Sarah Yule has told the inquest into the deaths of Mr Hunt, his wife Kim Hunt, and their children - Fletcher, 10, Mia, eight, and Phoebe, six - that the grieving town of Lockhart will never know what triggered a loving father with no history of domestic violence to destroy his entire family last September.
"I don't believe we can know that. It could have been something in a conversation that occurred that evening," Dr Yule told a Wagga Wagga courtroom on Thursday.
Under questioning on Thursday, Dr Yule agreed that Mr Hunt's behaviour in the last hours he was seen alive - making lunches for his children to take to school the following day, setting up plans for a tennis game with a friend later in the week - suggested he probably killed his family on impulse.
But she believed Mr Hunt's primary motivation was to take his own life, "with the homicides occurring in his mind as a secondary necessity".
Dr Yule said family destroyers may be motivated by "pseudo-altruistic intent" when they kill their loved ones, "in that they feel they were sparing them from further pain".
"I believe it occurred in the context of a distorted rationale in his own mind.
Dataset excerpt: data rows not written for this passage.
-- ==== Sys2Proof/Machine/Dispatch.lean ====
section
/-!
DEFINITION. One arm for each instruction: its meaning.
-/

namespace Sys2Proof.Machine
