-- ==== Sys2Proof/Machine/Core.lean ====
section
/-!
DEFINITION. The machine as the host runs it.
-/

def Sys2Proof.core : Host.Core :=
  { State := Sys2Proof.Machine.State
    Fault := Sys2Proof.Machine.Fault
    Refusal := Sys2Proof.Machine.Refusal
    step := Sys2Proof.Machine.step
    reset := Sys2Proof.Machine.State.reset }
end

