/-- The bytes of an access's home after a store of `n`: those of the value, least significant first, and every other byte
as before under the access's key; a mailbox takes the whole word (09 R288, 17 R419).  A share keeps its tags (08 R248), and a
tile becomes dirty (01 R34). -/
def StoredAt (s t : State) (k : Nat) (a : Access) (n : Nat) : Prop :=
  match a.loc with
  | .share o =>
    (∀ i, i < a.size → mget 0 (t.resvAt (s.ctxAt k).resv).bytes (o + i) = BitVec.ofNat 8 (n / 2 ^ (8 * i) % 256)) ∧
      (∀ b, b < o ∨ o + a.size ≤ b → mget 0 (t.resvAt (s.ctxAt k).resv).bytes b = mget 0 (s.resvAt (s.ctxAt k).resv).bytes b) ∧
      { t.resvAt (s.ctxAt k).resv with bytes := [], poison := [] } = { s.resvAt (s.ctxAt k).resv with bytes := [], poison := [] } ∧
      t.mem.bytes = s.mem.bytes ∧ t.hub = s.hub
  | .phys p key =>
    (∀ i, i < a.size → t.byteAt (p + i) key = BitVec.ofNat 8 (n / 2 ^ (8 * i) % 256)) ∧
      (∀ b, b < p ∨ p + a.size ≤ b → t.byteAt b key = s.byteAt b key) ∧
      (∀ b key', (∀ i, i < a.size → b / 64 ≠ (p + i) / 64) → t.byteAt b key' = s.byteAt b key') ∧ t.disp = s.disp ∧ t.hub = s.hub
  | .mail m => mget 0 t.hub.mail m = BitVec.ofNat 64 (n % 2 ^ (8 * a.size)) ∧
      (∀ j, j ≠ m → mget 0 t.hub.mail j = mget 0 s.hub.mail j) ∧ t.mem.bytes = s.mem.bytes ∧ t.disp = s.disp
  | .acc o => (∀ b, b % 8 < 4 ∨ (((s.ctxAt k).tile (b / 0x2000)).fmt ≠ 0 ∧ ((s.ctxAt k).tile (b / 0x2000)).fmt ≠ 2) →
        (t.ctxAt k).accByte b = if o ≤ b ∧ b < o + a.size then BitVec.ofNat 8 (n / 2 ^ (8 * (b - o)) % 256) else (s.ctxAt k).accByte b) ∧
      (∀ m e, (∀ i, i < a.size → (m, e) ≠ ((o + i) / 0x2000, (o + i) % 0x2000 / 8)) →
        ((t.ctxAt k).tile m).get e = ((s.ctxAt k).tile m).get e) ∧
      (∀ m, (∀ i, i < a.size → m ≠ (o + i) / 0x2000) → (t.ctxAt k).tile m = (s.ctxAt k).tile m) ∧
      (∀ i, i < a.size → ∀ m, m = (o + i) / 0x2000 → ((t.ctxAt k).tile m).st = .d ∧
        ((t.ctxAt k).tile m).fmt = ((s.ctxAt k).tile m).fmt ∧ ((t.ctxAt k).tile m).pair = ((s.ctxAt k).tile m).pair) ∧
      { (t.ctxAt k).mx with tiles := [] } = { (s.ctxAt k).mx with tiles := [] } ∧
      t.mem.bytes = s.mem.bytes ∧ t.hub = s.hub ∧ t.disp = s.disp

/-- The homes are as they were: no byte of memory, of a share or of a mailbox has changed. -/
def HomesKept (s t : State) : Prop := t.mem.bytes = s.mem.bytes ∧ t.hub = s.hub ∧ t.disp = s.disp

/-- Outside the current context only bytes, tags and errors of its share have changed; the order of 09 R287 has gone on. -/
def ShareOnly (s t : State) : Prop :=
  Outside s t ∧ { t.mem with now := 0 } = { s.mem with now := 0 } ∧ { t.disp with resvs := [] } = { s.disp with resvs := [] } ∧
    (∀ r, r ≠ s.me.resv → t.resvAt r = s.resvAt r) ∧
    { t.resvAt s.me.resv with bytes := [], poison := [], full := [] } = { s.resvAt s.me.resv with bytes := [], poison := [], full := [] }

/-- The bytes of the current share outside a range are as before, and those of the range are the value's (00 R2). -/
def ShareBytes (s t : State) (off n v : Nat) : Prop :=
  (∀ a, a < off ∨ off + n ≤ a → mget 0 (t.resvAt s.me.resv).bytes a = mget 0 (s.resvAt s.me.resv).bytes a) ∧
    ∀ i, i < n → mget 0 (t.resvAt s.me.resv).bytes (off + i) = BitVec.ofNat 8 (v / 2 ^ (8 * i) % 256)

/-- The tags of the words of the current share that a condition names take a value, and the others are as before. -/
def ShareTags (s t : State) (p : Nat → Prop) [DecidablePred p] (full : Bool) : Prop :=
  ∀ w, (t.resvAt s.me.resv).tag w = if p w then full else (s.resvAt s.me.resv).tag w

/-- As `CompletesFree`, where no access of the context is in flight. -/
def CompletesAtOnce (i : Instr) (post : State → State → Prop) : Prop :=
  ∀ s, s.slotReady i = true → s.slotFree i = true → s.endsPlain = true → s.me.mem.pend = [] → ∃ t, exec i s = .next t ∧ post s t

/-- The share offset that an operation with an offset names (08 R241). -/
def State.wordAt (s : State) (f : LM) : Nat := (s.me.r.rs f.base.toNat + f.imm.signExtend 64).toNat

/-- The share word at an offset holds no uncorrectable error. -/
def State.wordOk (s : State) (a : Nat) : Bool := ((s.resvAt s.me.resv).badIn a 8).isNone

/-- The offset is that of an aligned word of the share. -/
def State.isWord (s : State) (a : Nat) : Prop := a % 8 = 0 ∧ a + 8 ≤ (s.resvAt s.me.resv).size

/-- Of the context only a scalar, or nothing, has changed, and outside it only its share. -/
def WordKept (s t : State) : Prop :=
  ShareOnly s t ∧ GoesOn s t ∧ (t.ctxAt s.ck).rest = s.me.rest ∧ (t.ctxAt s.ck).r.noS = s.me.r.noS

/-- The rank order of `stopk`: numbers by value above NaN, and equal ranks by the lower column (08 R278). -/
def ranksBefore (v : Nat → Num) (x y : Nat) : Prop :=
  (v x ≠ .nan ∧ (v y = .nan ∨ Num.lt (v y) (v x) = true)) ∨
    (x < y ∧ (v x = .nan ↔ v y = .nan) ∧ Num.lt (v x) (v y) = false ∧ Num.lt (v y) (v x) = false)

/-- The value that a result name receives of what an access finds: sign- or zero-extended into a scalar (08 R245). -/
def Access.got (a : Access) (v : Nat) : Nat :=
  match a.dest with
  | .s _ _ => if a.signed then ((BitVec.ofNat (8 * a.size) v).signExtend 64).toNat else v % 2 ^ (8 * a.size)
  | _ => v

/-- What an atomic leaves at its home, from what it finds there, its operand and its compare value (09 R299). -/
def AtomicLeaves (op z old x cmp n : Nat) : Prop :=
  (op = 0 → n = x % 2 ^ (8 * z)) ∧ (op = 1 → n = (old + x) % 2 ^ (8 * z)) ∧ (op = 2 → n = old &&& x % 2 ^ (8 * z)) ∧
  (op = 3 → n = old ||| x % 2 ^ (8 * z)) ∧ (op = 4 → n = old ^^^ x % 2 ^ (8 * z)) ∧
  (5 ≤ op → op ≤ 8 → n = old ∨ n = x % 2 ^ (8 * z)) ∧
  (op = 5 → (BitVec.ofNat (8 * z) n).toInt = min (BitVec.ofNat (8 * z) old).toInt (BitVec.ofNat (8 * z) x).toInt) ∧
  (op = 6 → (BitVec.ofNat (8 * z) n).toInt = max (BitVec.ofNat (8 * z) old).toInt (BitVec.ofNat (8 * z) x).toInt) ∧
  (op = 7 → n = min old (x % 2 ^ (8 * z))) ∧ (op = 8 → n = max old (x % 2 ^ (8 * z))) ∧
  (op = 9 → n = if old = cmp % 2 ^ (8 * z) then x % 2 ^ (8 * z) else old) ∧
  (op = 10 → n = (flOfSize z).addr .rne 0 [(flOfSize z).decode old, (flOfSize z).decode (x % 2 ^ (8 * z))]) ∧
  (op = 11 → (flOfSize z).Picks false old (x % 2 ^ (8 * z)) n) ∧ (op = 12 → (flOfSize z).Picks true old (x % 2 ^ (8 * z)) n)

/-- What one element of a reduction leaves at its home, by element type (09 R301, R302). -/
def CombineLeaves (op et z old x n : Nat) : Prop :=
  (op = 0 → et < 10 → n = (old + x) % 2 ^ (8 * z)) ∧ (op = 1 → n = old &&& x) ∧ (op = 2 → n = old ||| x) ∧ (op = 3 → n = old ^^^ x) ∧
  (op = 4 → et < 10 → (n = old ∨ n = x) ∧ if et = 4 ∨ et = 6 then
    (BitVec.ofNat (8 * z) n).toInt = min (BitVec.ofNat (8 * z) old).toInt (BitVec.ofNat (8 * z) x).toInt else n = min old x) ∧
  (op = 5 → et < 10 → (n = old ∨ n = x) ∧ if et = 4 ∨ et = 6 then
    (BitVec.ofNat (8 * z) n).toInt = max (BitVec.ofNat (8 * z) old).toInt (BitVec.ofNat (8 * z) x).toInt else n = max old x) ∧
  (op = 0 → 10 ≤ et → n = (flOfSize z).addr .rne 0 [(flOfSize z).decode old, (flOfSize z).decode x]) ∧
  (op = 4 → 10 ≤ et → (flOfSize z).Picks false old x n) ∧ (op = 5 → 10 ≤ et → (flOfSize z).Picks true old x n)

/-! ### Rings, versions and copies -/

/-- No class-I check of the operation finds a trap (15 R380). -/
def State.slotPass (s : State) (i : Instr) : Bool :=
  match slotSem i with
  | some m => (m.check s.fresh (s.slotEnv i)).isNone
  | none => false

/-- Of the registers only handle `h` has changed, and of the rest of the context nothing (08 R251). -/
def HandleIs (s t : State) (h : Nat) (hd : Handle) : Prop :=
  { (t.ctxAt s.ck).r.noPc with hs := [] } = { s.me.r.noPc with hs := [] } ∧ GoesOn s t ∧
    (t.ctxAt s.ck).handle h = hd ∧ ∀ j, j ≠ h → (t.ctxAt s.ck).handle j = s.me.handle j

/-- Slot `j` of a ring from a pointer on, for `n` slots: the word whose tag it has (08 R250). -/
def inSlots (hd : Handle) (from_ n : Nat) (w : Nat) : Prop := ((List.range n).any (fun j => w == hd.at (from_ + j) / 8)) = true

/-- The version operand of an operation: bits 31 to 0 of its scalar (08 R279). -/
def State.verArg (s : State) (f : LM) : Nat := (s.me.r.rs (f.imm.toNat % 64)).toNat % 2 ^ 32

/-- The address of a version operation reaches `p` under a key, in ream `r` (08 R280). -/
def State.verAt (s : State) (i : Instr) (f : LM) (z : Nat) (store : Bool) (p key r : Nat) : Prop :=
  (∃ s1 x, (s.atAct i).place (s.slotEnv i) z .version store (s.sc f.base) = (s1, .at_ (s.sc f.base) (.phys p key) x)) ∧
    s.reamOf s.me.part p = some r ∧ s.guessOf s.me = none

/-- The copy that a slot issues, with its descriptor's words where those hold no error (08 R255, R256). -/
def State.copyOp (s : State) (i : Instr) (f : LC) : CopyOp :=
  { id := s.seq, instr := i, ctx := s.ck, dst := s.sc f.sdst, src := s.sc f.ssrc, desc := (s.sc f.sdsc).toNat
    tag := f.tag.toNat, sup := s.me.r.sup, seq := s.seq
    sbWait := if f.we = 1 then some f.sbw.toNat else none
    words := if ((s.resvAt s.me.resv).badIn (s.sc f.sdsc).toNat 64).isSome then [] else
      (List.range 8).map (fun j => BitVec.ofNat 64 (leNat ((s.resvAt s.me.resv).read ((s.sc f.sdsc).toNat + 8 * j) 8))) }

/-- A copy has been issued: it is last in the core's engine, its tag is clear and counts one more (08 R257). -/
def Issues (s t : State) (o : CopyOp) : Prop :=
  (t.coreAt s.core).copies = (s.coreAt s.core).copies ++ [o] ∧ (∀ n, n ≠ s.core → (t.coreAt n).copies = (s.coreAt n).copies) ∧
    (∀ g, g < 16 → bit (t.ctxAt s.ck).mem.tagBits g = (bit s.me.mem.tagBits g && decide (g ≠ o.tag))) ∧
    (∀ g, mget 0 (t.ctxAt s.ck).mem.tagCnt g = mget 0 s.me.mem.tagCnt g + if g = o.tag then 1 else 0) ∧
    { (t.ctxAt s.ck).rest with mem := { (t.ctxAt s.ck).rest.mem with tagBits := 0, tagCnt := [], collNo := [] } } =
      { s.me.rest with mem := { s.me.rest.mem with tagBits := 0, tagCnt := [], collNo := [] } } ∧
    (t.ctxAt s.ck).r.noPc = s.me.r.noPc ∧ GoesOn s t ∧ t.mem = s.mem ∧ t.disp = s.disp ∧ ∀ j, j ≠ s.ck → t.ctxAt j = s.ctxAt j

/-- A copy that the engine may work on next: issued, neither held nor waiting for a tile, no collective, and with no index
list and no tracked tensor (08 R258). -/
def State.plainCopy (s : State) (core id : Nat) (o : CopyOp) : Prop :=
  s.copyAt core id = some o ∧ o.isColl = false ∧ o.hold = none ∧ o.waitTile = none ∧ o.trk = false ∧ o.id = id ∧
    s.guessOf (s.ctxAt o.ctx) = none

/-- The row that a copy of no tracked tensor is at. -/
def CopyOp.row (o : CopyOp) : List Seg := (o.steps 0).getD o.done []

/-- The pieces of an access lie in the share of a copy's context and hold no uncorrectable error. -/
def State.sharePieces (s : State) (o : CopyOp) (ps : List Piece) : Prop :=
  ∀ p ∈ ps, p.share = true ∧ p.addr + p.n ≤ (s.resvAt (s.ctxAt o.ctx).resv).size ∧
    ((s.resvAt (s.ctxAt o.ctx).resv).badIn p.addr p.n).isNone

/-- The bytes of the share that pieces name, in order. -/
def State.pieceBytes (s : State) (o : CopyOp) (ps : List Piece) : List Byte :=
  (ps.flatMap (fun p => (List.range p.n).map (fun i => p.addr + i))).map (mget 0 (s.resvAt (s.ctxAt o.ctx).resv).bytes)

/-- The bytes that an access writes lie in the share, each once, and outside the source that the copy reads (08 R258). -/
def State.sharePuts (s : State) (o : CopyOp) (spans : List (Nat × Nat)) (ps : List Put) : Prop :=
  (∀ x ∈ ps, x.share = true ∧ x.addr < (s.resvAt (s.ctxAt o.ctx).resv).size ∧ inSpans spans x.addr = false) ∧
    (ps.map (fun x => x.addr)).Nodup

/-- Of the machine's memories only bytes of one share have changed, each in the bits that an access writes (08 R260). -/
def PutInShare (s t : State) (o : CopyOp) (ps : List Put) : Prop :=
  ∀ r0, r0 = (s.ctxAt o.ctx).resv →
    (∀ x ∈ ps, mget 0 (t.resvAt r0).bytes x.addr =
      BitVec.ofNat 8 (((mget 0 (s.resvAt r0).bytes x.addr).toNat &&& (255 - x.mask)) ||| (x.val &&& x.mask))) ∧
    (∀ a, (∀ x ∈ ps, x.addr ≠ a) → mget 0 (t.resvAt r0).bytes a = mget 0 (s.resvAt r0).bytes a) ∧
    { t.resvAt r0 with bytes := [], poison := [] } = { s.resvAt r0 with bytes := [], poison := [] } ∧
    (∀ r, r ≠ r0 → t.resvAt r = s.resvAt r) ∧ t.mem = s.mem ∧ t.ctxs = s.ctxs ∧ t.hub = s.hub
I believe that he presented a face of being able to cope," Dr Yule said.
"Something at that particular time has caused him to lose whatever component of hope he had left that he could fix things ... that it would never get better, and he couldn't fix it."
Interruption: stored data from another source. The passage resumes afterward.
/-- 06 R198 to R205, 03 R93: seeding, moves, permutations, slides, packing and spreading, interleaving, and single elements. -/
def Obligations.VectorMovement : Prop :=
  (∀ f, CompletesV (.vsrseed f) fun s t => Kept s t ∧ { (t.ctxAt s.ck).r.noPc with gens := [] } = { s.me.r.noPc with gens := [] } ∧
    ∀ j, j < 32 → (t.ctxAt s.ck).r.gen j = s.me.r.rs f.va.toNat + BitVec.ofNat 64 j * 0x6A3F09D5E21BC847) ∧
  Lanes .vmov (fun f s j => s.va f j) ∧
  Lanes .vbcast (fun f s _ => let k := (s.me.r.rs f.vb.toNat).toNat; if k < vCount f then s.va f k else 0) ∧
  Lanes .vperm (fun f s j => let k := s.vb f j % 2 ^ 64; if k < vCount f then s.va f k else 0) ∧
  Lanes .vshuf (fun f s j => let k := s.vb f j % 2 ^ 64
    let n := vCount f
    if k < n then s.va f k
    else if k < 2 * n then lane (tyBits f.et.toNat) (s.vBits f.ac.toNat f.va.toNat 1 (widthOf f.w) false) (k - n) else 0) ∧
  Lanes .vslide (fun f s j => let k : Int := j + (s.me.r.rs f.vb.toNat).toInt
    if 0 ≤ k ∧ k < vCount f then s.va f k.toNat else 0) ∧
  (∀ f, CompletesV (.vcompress f) fun s t => let n := vCount f
    ScalarIs s t f.vb.toNat (BitVec.ofNat 64 (s.rank f n)) ∧ (t.ctxAt s.ck).rest = s.me.rest ∧
      { (t.ctxAt s.ck).r.noVG with s := [], ss := [] } = { s.me.r.noVG with s := [], ss := [] } ∧ (t.ctxAt s.ck).r.gens = s.me.r.gens ∧
      Lands s t f.dc.toNat f.vd.toNat (widthOf f.w) 1 ∧ (∀ j, s.rank f n ≤ j → j < n → t.vd f j = 0) ∧
      ∀ i, i < n → s.lit f i = true → t.vd f (s.rank f i) = s.va f i) ∧
  (∀ f, CompletesV (.vcompressKeep f) fun s t => let n := vCount f
    ScalarIs s t f.vb.toNat (BitVec.ofNat 64 (s.rank f n)) ∧ (t.ctxAt s.ck).rest = s.me.rest ∧
      { (t.ctxAt s.ck).r.noVG with s := [], ss := [] } = { s.me.r.noVG with s := [], ss := [] } ∧ (t.ctxAt s.ck).r.gens = s.me.r.gens ∧
      Lands s t f.dc.toNat f.vd.toNat (widthOf f.w) 1 ∧ (∀ j, s.rank f n ≤ j → j < n → t.vd f j = s.vd f j) ∧
      ∀ i, i < n → s.lit f i = true → t.vd f (s.rank f i) = s.va f i) ∧
  (∀ f, CompletesV (.vexpand f) fun s t => FillsV s t f [] fun j => if s.lit f j then s.va f (s.rank f j) else 0) ∧
  Lanes .vzip (fun f s j => let h := if f.rm.getLsbD 0 then vCount f / 2 else 0
    if j % 2 = 0 then s.va f (h + j / 2) else s.vb f (h + j / 2)) ∧
  Lanes .vunzip (fun f s j => let o := if f.rm.getLsbD 0 then 1 else 0
    let h := vCount f / 2
    if j < h then s.va f (2 * j + o) else s.vb f (2 * (j - h) + o)) ∧
  (∀ f, CompletesV (.vext f) fun s t => let k := (s.me.r.rs f.vb.toNat).toNat
    WritesS s t f.vd.toNat (if k < vCount f then (if f.et.toNat ≤ 7 then BitVec.ofInt 64 (vInt f (s.va f k)) else BitVec.ofNat 64 (s.va f k)) else 0)) ∧
  ∀ f, CompletesV (.vins f) fun s t => FillsV s t f [] fun j =>
    if j = (s.me.r.rs f.vb.toNat).toNat then (s.me.r.rs f.va.toNat).toNat % 2 ^ tyBits f.et.toNat else s.vd f j

/-- 06 R206 to R209: reductions over the enabled elements, floating-point ones over the fixed pairwise tree, prefix sums and
histograms. -/
def Obligations.VectorReductions : Prop :=
  (∀ f, CompletesV (.vred f) fun s t =>
    let l := ((List.range (vCount f)).filter (s.lit f)).map (s.va f)
    let b := tyBits f.et.toNat
    ∃ v, WritesS s t f.vd.toNat v ∧ (f.rm = 0 → v = BitVec.ofInt 64 ((l.map (vInt f)).sum)) ∧
      (f.rm = 1 → v = BitVec.ofInt 64 ((l.map (vInt f)).foldl min (vGreatest f))) ∧ (f.rm = 2 → v = BitVec.ofInt 64 ((l.map (vInt f)).foldl max (vLeast f))) ∧
      (f.rm = 3 → v = BitVec.ofInt 64 (vInt f (l.foldl (· &&& ·) (2 ^ b - 1)))) ∧ (f.rm = 4 → v = BitVec.ofInt 64 (vInt f (l.foldl (· ||| ·) 0))) ∧
      (f.rm = 5 → v = BitVec.ofInt 64 (vInt f (l.foldl (· ^^^ ·) 0)))) ∧
  (∀ f, CompletesV (.vfred f) fun s t =>
    let fl := tyFl f.et.toNat
    let leaf (i : Nat) : Option Nat := if s.lit f i then some (s.va f i) else none
    let root (g : Nat → Nat → Nat) : Option Nat := treeAt g leaf (Nat.log2 (vCount f)) 0
    ∃ v, WritesS s t f.vd.toNat (BitVec.ofNat 64 v) ∧
      (f.vb.toNat = 0 → v = (root (fun x y => fl.addr (Rnd.get f.rm.toNat) 0 [fl.decode x, fl.decode y])).getD 0) ∧
      (f.vb.toNat = 1 → v = (root (fl.minmax false)).getD fl.infCode) ∧
      (f.vb.toNat = 2 → v = (root (fl.minmax true)).getD (fl.signBit + fl.infCode))) ∧
  (∀ f, CompletesV (.vscan f) fun s t => FillsV s t f [] fun j =>
    let fl := tyFl f.et.toNat
    let add (x y : Nat) : Nat := if f.et.toNat ≤ 7 then (x + y) % 2 ^ tyBits f.et.toNat
      else fl.addr (Rnd.get f.rm.toNat) 0 [fl.decode x, fl.decode y]
    (scanAt add (fun i => if s.lit f i then some (s.va f i) else none) (if f.vb.getLsbD 0 then j else j + 1)).getD 0) ∧
  ∀ f, CompletesV (.vhist f) fun s t => VKept s t 0 f.vd.toNat (widthOf f.w) [] ∧ ∀ k, k < widthOf f.w / 32 →
    lane 32 (t.vBits 0 f.vd.toNat 0 (widthOf f.w) true) k =
      (lane 32 (s.vBits 0 f.vd.toNat 0 (widthOf f.w) true) k +
        (List.range (vCount f)).countP (fun i => s.lit f i && s.va f i == k)) % 2 ^ 32

/-- 06 R210, R211: rows and columns of a tile that is not busy are read into one, two or four registers, disabled elements as
zero; writing one changes its enabled elements and marks the tile dirty.  That an element
whose mask bit lies past bit 127 is disabled under every mask but m0 is the model's choice, log entry 18. -/
def Obligations.TileRowsAndColumns : Prop :=
  let at_ (row : Bool) (r j : Nat) : Nat := if row then 32 * r + j else 32 * j + r
  let reads (mk : VR → Instr) (row : Bool) : Prop := ∀ f, CompletesFree (mk f) fun s t =>
    let n := f.va.toNat
    let b := tyBits f.et.toNat
    let r := (s.me.r.rs f.vb.toNat).toNat % 32
    (∀ m ∈ s.me.slotsOf n, (s.me.tile m).bad = []) →
    (t.ctxAt s.ck).rest = s.me.rest ∧ (t.ctxAt s.ck).r.noVG = s.me.r.noVG ∧ (t.ctxAt s.ck).r.gens = s.me.r.gens ∧ GoesOn s t ∧
      Lands s t f.dc.toNat f.vd.toNat 1024 (tileRegs f.et.toNat) ∧
      ((s.me.slotsOf n).any s.me.busy = false → ∀ j, j < 32 → t.vqAt f.dc.toNat f.vd.toNat 1024 b true j =
        if f.mask = 0 ∨ bit (s.me.r.rm f.mask.toNat) (j * b / 8) = true then s.me.tileEl n (at_ row r j) else 0)
  let writes (mk : VR → Instr) (row : Bool) : Prop := ∀ f, CompletesV (mk f) fun s t =>
    let n := f.vd.toNat
    let b := tyBits f.et.toNat
    let r := (s.me.r.rs f.vb.toNat).toNat % 32
    (s.me.slotsOf n).any s.me.busy = false → s.me.wholeTile n →
      Aside s t ∧ GoesOn s t ∧ (t.ctxAt s.ck).r.noPc = s.me.r.noPc ∧
      { (t.ctxAt s.ck).rest with mx := {} } = { s.me.rest with mx := {} } ∧
      { (t.ctxAt s.ck).mx with tiles := [] } = { s.me.mx with tiles := [] } ∧ TilesKept s t s.ck (s.me.slotsOf n) ∧
      (∀ m ∈ s.me.slotsOf n, ((t.ctxAt s.ck).tile m).st = .d ∧ ((t.ctxAt s.ck).tile m).fmt = (s.me.tile m).fmt) ∧
      (∀ i, (∀ j, j < 32 → i ≠ at_ row r j) → (t.ctxAt s.ck).tileEl n i = s.me.tileEl n i) ∧
      ∀ j, j < 32 → (t.ctxAt s.ck).tileEl n (at_ row r j) =
        if f.mask = 0 ∨ bit (s.me.r.rm f.mask.toNat) (j * b / 8) = true then
          (if f.ac = 2 then (s.me.r.rs f.va.toNat).toNat % 2 ^ b else s.vqAt f.ac.toNat f.va.toNat 1024 b false j)
        else s.me.tileEl n (at_ row r j)
  reads .arow true ∧ reads .acol false ∧ writes .awrow true ∧ writes .awcol false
The inquest has heard the Hunt family had struggled in the two years leading up to their deaths in 2014 after Mrs Hunt was involved in a serious car crash that nearly killed her, and caused brain and spinal injuries and a serious change in personality.
Mrs Hunt's younger sister, Jenny Geppert sobbed as she recalled the last time she had seen Mr and Mrs Hunt with their children.
It was her daughter's fourth birthday party, and the Hunts stayed on after the other guests had left.
There was little sign of the terrible car crash two years earlier that had left Mrs Hunt battling wild mood swings and anger, and forced her to re-learn how to walk and talk.
"My sister and I were as close as they come," Mrs Geppert said.
"I made her promise me once that she would never let anything happen to her because I couldn't imagine how I'd live my life without her. I wish she could have kept this promise."
Mrs Hunt's family also said an urgent re-think of support services for families who have experienced trauma, such as her 2012 car crash, was needed to prevent another tragedy.
Mrs Hunt's cousin, Jane Blake, writing on behalf of her extended family, slammed the "obvious ineffectiveness of the mental health system" in Australia.
"We believe one hour with Kim every now and then was grossly inappropriate to deem her 'better' and no longer needing support," Ms Blake said in a submission.
"To take the word of an individual with a brain injury and significant spinal injury is unacceptable. Equal support for main carers like Geoff is totally unrecognised.
"It is too late for our family, but ultimately it does not have to be for another."
The inquest continues, with Coroner Michael Barnes expected to hand down his findings on Friday.